En esta propuesta político-religiosa, Dios es el rey todopoderoso que deriva o confiere el poder a sus hijos elegidos, para ejercerlo sobre un territorio que está bajo su dominio. Este dominio, dado por Dios a través de alguno de sus apóstoles (el primer apóstol neopentecostal en Uruguay es Jorge Márquez), es para gobernar y alcanzar lo que Dios les ha entregado, o arrancado de las manos del poder de satanás y devuelto a sus hijos.
Los esquemas político-religiosos de buenos y malos, Dios y satanás, mantienen el mismo binomio de opuestos establecido por Estados Unidos en los 60 y documentado en los informes de Santa Fe y Rockefeller. Allí se identificó que las teologías que apuntaban a la liberación debían ser combatidas y suplantadas por otras funcionales al sistema capitalista y los intereses norteamericanos. El crecimiento de estas iglesias en América Latina no ha sido casual.
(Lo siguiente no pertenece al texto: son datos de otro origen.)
-- ==== Sys2Proof/Laws/Taken.lean ====
section
/-! SUPPORT. From a request's own act to what its taking leaves: the taking as `endEvent` of the act, the frame carried over the
end of the event, and each answer handed over as one written. -/

namespace Sys2Proof.Machine

theorem drop_mem_of_prefix {α : Type} {a b c : List α} {x : α} (h1 : a <+: b) (h2 : b <+: c)
    (h : x ∈ b.drop a.length) : x ∈ c.drop a.length := by
  obtain ⟨u, rfl⟩ := h1
  obtain ⟨v, rfl⟩ := h2
  rw [List.drop_left] at h
  rw [List.append_assoc, List.drop_left]
  exact List.mem_append_left _ h

theorem drop_mem_of_later {α : Type} {a b c : List α} {x : α} (h1 : a <+: b) (h2 : b <+: c)
    (h : x ∈ c.drop b.length) : x ∈ c.drop a.length := by
  obtain ⟨u, rfl⟩ := h1
  obtain ⟨v, rfl⟩ := h2
  rw [List.drop_left] at h
  rw [List.append_assoc, List.drop_left]
  exact List.mem_append_right _ h

/-- An offered request is taken: its owner acts, then the event ends. -/
theorem takeAs_offered {s : State} {tag : Nat} {r : Request} (h : Offered s tag r) (act : Ticket → State → State) :
    takeAs tag r act s = endEvent (takeBase s r) (act (ticketOf s r.kind tag) (beginTake s)) := by
  unfold takeAs
  rw [if_pos h.1, if_pos h.2]
  rfl

theorem ChanStands.refl (s : State) (c : Nat) : ChanStands s s c := ⟨rfl, .inl rfl, FlagsAdded.refl _ _⟩

theorem ChanStands.trans {s t u : State} {c : Nat} (a : ChanStands s t c) (b : ChanStands t u c) : ChanStands s u c := by
  refine ⟨b.1.trans a.1, ?_, a.2.2.trans b.2.2⟩
  rcases a.2.1 with h | ⟨h, h'⟩
  · rcases b.2.1 with g | ⟨g, g'⟩
    · exact .inl (g.trans h)
    · exact .inr ⟨h ▸ g, g'⟩
  · rcases b.2.1 with g | ⟨g, g'⟩
    · exact .inr ⟨h, g.trans h'⟩
    · exact .inr ⟨h, g'⟩

theorem LinkStands.refl (s : State) (m : Nat) : LinkStands s s m := ⟨rfl, fun _ => .inl rfl⟩

theorem LinkStands.trans {s t u : State} {m : Nat} (n : t.now = s.now) (a : LinkStands s t m) (b : LinkStands t u m) :
    LinkStands s u m := by
  refine ⟨b.1.trans a.1, fun k => ?_⟩
  rcases a.2 k with h | ⟨h, c, hc⟩
  · rcases b.2 k with g | ⟨g, c, hc⟩
    · exact .inl (g.trans h)
    · exact .inr ⟨h ▸ g, c, n ▸ hc⟩
  · rcases b.2 k with g | ⟨g, -⟩
    · exact .inr ⟨h, c, g.trans hc⟩
    · rw [hc] at g; cases g

theorem SettingsStand.refl (s : State) : SettingsStand s s := ⟨rfl, rfl, rfl, rfl, rfl, rfl, rfl, rfl, rfl, rfl⟩

theorem SettingsStand.trans {s t u : State} (a : SettingsStand s t) (b : SettingsStand t u) : SettingsStand s u :=
  ⟨b.1.trans a.1, b.2.trans a.2, b.3.trans a.3, b.4.trans a.4, b.5.trans a.5, b.6.trans a.6, b.7.trans a.7,
    b.8.trans a.8, b.9.trans a.9, b.10.trans a.10⟩

theorem Ends.chanStands {s t : State} (h : Ends s t) (c : Nat) : ChanStands s t c :=
  ⟨h.chans c, h.state c, (h.flags c).wider (by decide)⟩

theorem Ends.linkStands {s t : State} (h : Ends s t) (m : Nat) : LinkStands s t m := ⟨h.links m, h.tags m⟩

theorem Ends.settingsStand {s t : State} (h : Ends s t) : SettingsStand s t :=
  ⟨h.reqBase, h.reqSize, h.reqTail, h.ansBase, h.ansSize, h.ansHead, h.enables, h.overloadMode, h.refLostMode,
    h.chanNotices⟩

theorem Frame.refl (w : Touched) (s : State) : Frame w s s :=
  ⟨fun _ => rfl, fun _ => rfl, fun _ => rfl, fun _ => rfl, fun _ => rfl, fun _ => SettingsStand.refl s,
    fun _ => FlagsAdded.refl _ _, fun _ => rfl, fun c _ => ChanStands.refl s c, fun _ _ => rfl,
    fun m _ => LinkStands.refl s m, rfl, List.prefix_rfl⟩

/-- The frame of an act is the frame of its event; the act leaves house time. -/
theorem Frame.ends {w : Touched} {s s1 t : State} (f : Frame w s s1) (n : s1.now = s.now) (e : Ends s1 t) :
    Frame w s t where
  map h := e.map.trans (f.map h)
  views h := e.views.trans (f.views h)
  volumes h := e.volumes.trans (f.volumes h)
  pins h := e.pins.trans (f.pins h)
  time h := e.time.trans (f.time h)
  settings h := (f.settings h).trans e.settingsStand
  partFlags h := (f.partFlags h).trans (e.partFlags.wider (by decide))
  draws h := e.freeDraws.trans (f.draws h)
  chans c h := (f.chans c h).trans (e.chanStands c)
  rings c h := (e.rings c).trans (f.rings c h)
  links m h := (f.links m h).trans n (e.linkStands m)
  pending := e.pending.trans f.pending
  out := f.out.trans e.out

/-- An answer handed over by an act stands among the outputs of its event. -/
theorem Ends.answers {s s1 t : State} (e : Ends s1 t) (p : s.out <+: s1.out) {q : Ticket} {r : Result} {d : BitVec 8}
    {is : List Item} (h : ⟨q, r, false, d, is⟩ ∈ s1.handed) : Answered s t q.kind q.tag r d is := by
  obtain ⟨a, st, hm⟩ := e.answered _ h
  exact ⟨a, st, drop_mem_of_later p e.out hm⟩

/-- An output of an act stands among the outputs of its event. -/
theorem Ends.outputs {s s1 t : State} (e : Ends s1 t) {o : Output} (h : o ∈ outputsSince s s1) (p : s.out <+: s1.out) :
    o ∈ outputsSince s t := drop_mem_of_prefix p e.out h

/-- Taking a request touches nothing but the port's counts and what stands in hand. -/
theorem beginTake_frame (s : State) : Frame {} s (beginTake s) := by
  refine ⟨fun _ => rfl, fun _ => rfl, fun _ => rfl, fun _ => rfl, fun _ => rfl, fun _ => ?_, fun _ => FlagsAdded.refl _ _,
    fun _ => rfl, fun c _ => ChanStands.refl s c, fun _ _ => rfl, fun m _ => LinkStands.refl s m, rfl, List.prefix_rfl⟩
  exact ⟨rfl, rfl, rfl, rfl, rfl, rfl, rfl, rfl, rfl, rfl⟩

end Sys2Proof.Machine
end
De acuerdo al antropólogo David Stoll, en 1985 existían más de 11.000 misioneros norteamericanos, que generaron las bases religiosas para la instalación y el crecimiento de estas iglesias y estas teologías en toda Latinoamérica.
Este plan de influenciar política, religiosa y culturalmente a Latinoamérica desde Estados Unidos ha dado sus frutos en diferentes momentos. El primero fue con el combate a la teología de la liberación a finales de 1960, cuando en Uruguay eran perseguidos y controlados por los misioneros religiosos agentes de la CIA los movimientos religiosos considerados peligrosos. Varios pastores metodistas fueron perseguidos, como Emilio Castro (intelectual y fundador del Frente Amplio), y dentro de la iglesia católica eran combatidas las comunidades eclesiales de base apoyadas por monseñor Parteli; en estos espacios se promovía la acción pastoral y social en defensa de los derechos humanos.
Hoy, comprender estos procesos a largo plazo nos da una imagen más amplia y clara de este nuevo momento del vínculo entre religión y política que se teje en la región, y también nos permite recordar que no son vínculos unívocos y que han tenido y tienen la posibilidad de ser en clave de liberación y defensa de los derechos humanos.
Nicolás Iglesias Schneider es investigador especializado en religión y política, director del documental Fe en la resistencia.